Thadi is one of the few towns which is a part of agreed route for Mutual Trade between India and Nepal. Nepal Government has set up a dedicated customs office in the town.

The town connects Lahan, Nepal to India.

==Demographics==
At the time of the 2011 Nepal census, Bhagwanpur Rural Municipality had a population of 20,999. Of these, 95.9% spoke Maithili, 1.7% Tharu, 1.1% Urdu, 0.3% Nepali, 0.1% spoke Gurung and 0.2% other languages as their first language.

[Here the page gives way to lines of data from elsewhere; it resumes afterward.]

-- ==== Sys2Proof/Machine/Events.lean ====
section
/-! DEFINITION. What each input event does (the `case E of` of R140): the host request, decoded and executed or
completed ILLEGAL; the bus completion, by SEQ_STATE; the timer expiry. -/

namespace Sys2Proof.Machine

open Sys2Proof

/-- HostReq(w) (R140): ILLEGAL is decided first, from the word alone (R143). -/
def hostRequest (w : ReqWord) (s : State) : Result :=
  match decode w with
  | .ok i => exec i s
  | .error _ => .next (s.complete (illegalCpl w))

/-- The effect of a BusDone that keeps the contract, by SEQ_STATE (R140). In the two states with no transaction
outstanding there is none. -/
def busEffect (ok : Bool) (rdata : List Byte) (s : State) : State :=
  match s.seqState with
  | .idle => s
  | .humCmdSent => humCommandDone ok rdata s
  | .humWaitSettle => s
  | .humReading => humReadDone ok rdata s
  | .tempXfer => tempDone ok rdata s
  | .uregXfer => userRegDone ok rdata s
  | .idSeq1 => idSeq1Done ok rdata s
  | .idSeq2 => idSeq2Done ok rdata s

/-- BusDone(ok, rdata) (R140): spurious where nothing is outstanding; a fault where a success has the wrong length;
else the effect. -/
def busCompletion (ok : Bool) (rdata : List Byte) (s : State) : Result :=
  match s.seqState.readLen with
  | none => s.unexpected .spuriousBusDone
  | some n =>
    if ok = true ∧ rdata.length ≠ n then s.unexpected .badReadLength
    else .next (busEffect ok rdata s)

/-- TimerExpired(p) (R140): expected in HUM_WAIT_SETTLE alone; the payload is not examined (R154). -/
def timerExpiry (_payload : Payload) (s : State) : Result :=
  if s.seqState = .humWaitSettle then .next (settleDone s) else s.unexpected .spuriousTimer

/-- One input event, already taken from the list of inputs. -/
def consume (e : Event) (s : State) : Result :=
  match e with
  | .hostReq w => hostRequest w s
  | .busDone ok rdata => busCompletion ok rdata s
  | .timerExpired p => timerExpiry p s

/-- The state with the oldest input taken. -/
def State.takeInput (s : State) (rest : List Event) : State := { s with inputs := rest }

/-- The state with a host request placed before every other input. -/
def State.placeRequest (s : State) (w : ReqWord) : State := { s with inputs := .hostReq w :: s.inputs }

end Sys2Proof.Machine
end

In terms of ethnicity/caste, 34.7% were Yadav, 9.1% Teli, 6.9% Dhanuk, 6.7% Khatwe, 6.5% Dusadh/Paswan/Pasi, 5.1% Musalman, 4.3% Chamar/Harijan/Ram, 3.8% Musahar, 2.0% Tharu, 1.9% Kumhar, 1.8% Halwai, 1.8% Kayastha, 1.6% Dhobi, 1.4% Kewat, 1.3% Sudhi, 1.2% Hajam/Thakur, 1.2% Tatma/Tatwa, 1.1% Baraee, 1.0% Kathabaniyan, 1.0% Mallaha, 0.9% Terai Brahmin, 0.8% Koiri/Kushwaha, 0.6% Hill Brahmin, 0.5% Danuwar, 0.5% Kalwar, 0.5% Majhi, 0.3% Kumal, 0.3% Sanyasi/Dasnami, 0.2% Mali, 0.1% Chhetri, 0.1% Dom, 0.1% Kami, 0.1% Kusunda, 0.1% Lohar, 0.1% Marwadi, 0.1% Rajput, 0.1% Sonar and 0.2% others.

In terms of religion, 94.8% were Hindu, 5.1% Muslim and 0.1% others.

In terms of literacy, 50.1% could read and write, 1.8% could only read and 48.0% could neither read nor write.

==Infrastructure==

Rajbiraj Airport is the nearest airport, roughly 35 km away from Thadi. Shree Airlines operates daily flights between Rajbiraj and Kathmandu

The town is also connected to Laukaha Bazar railway station which is located in adjacent Indian town of Laukaha. The 268 km long Jainagar-Darbhanga-Narkatiaganj line and Sakri-Laukaha Bazar-Nirmali line were converted from metre to broad gauge in 2011–2012.

There are various bus operators who operate direct bus from Thadi in Bhagwanpur to Kathmandu via Lahan, Nepal which is 18 kn north of Thadi and also connects to Mahendra Highway. It is one of the major routes for tourist from India to go to travel Nepal.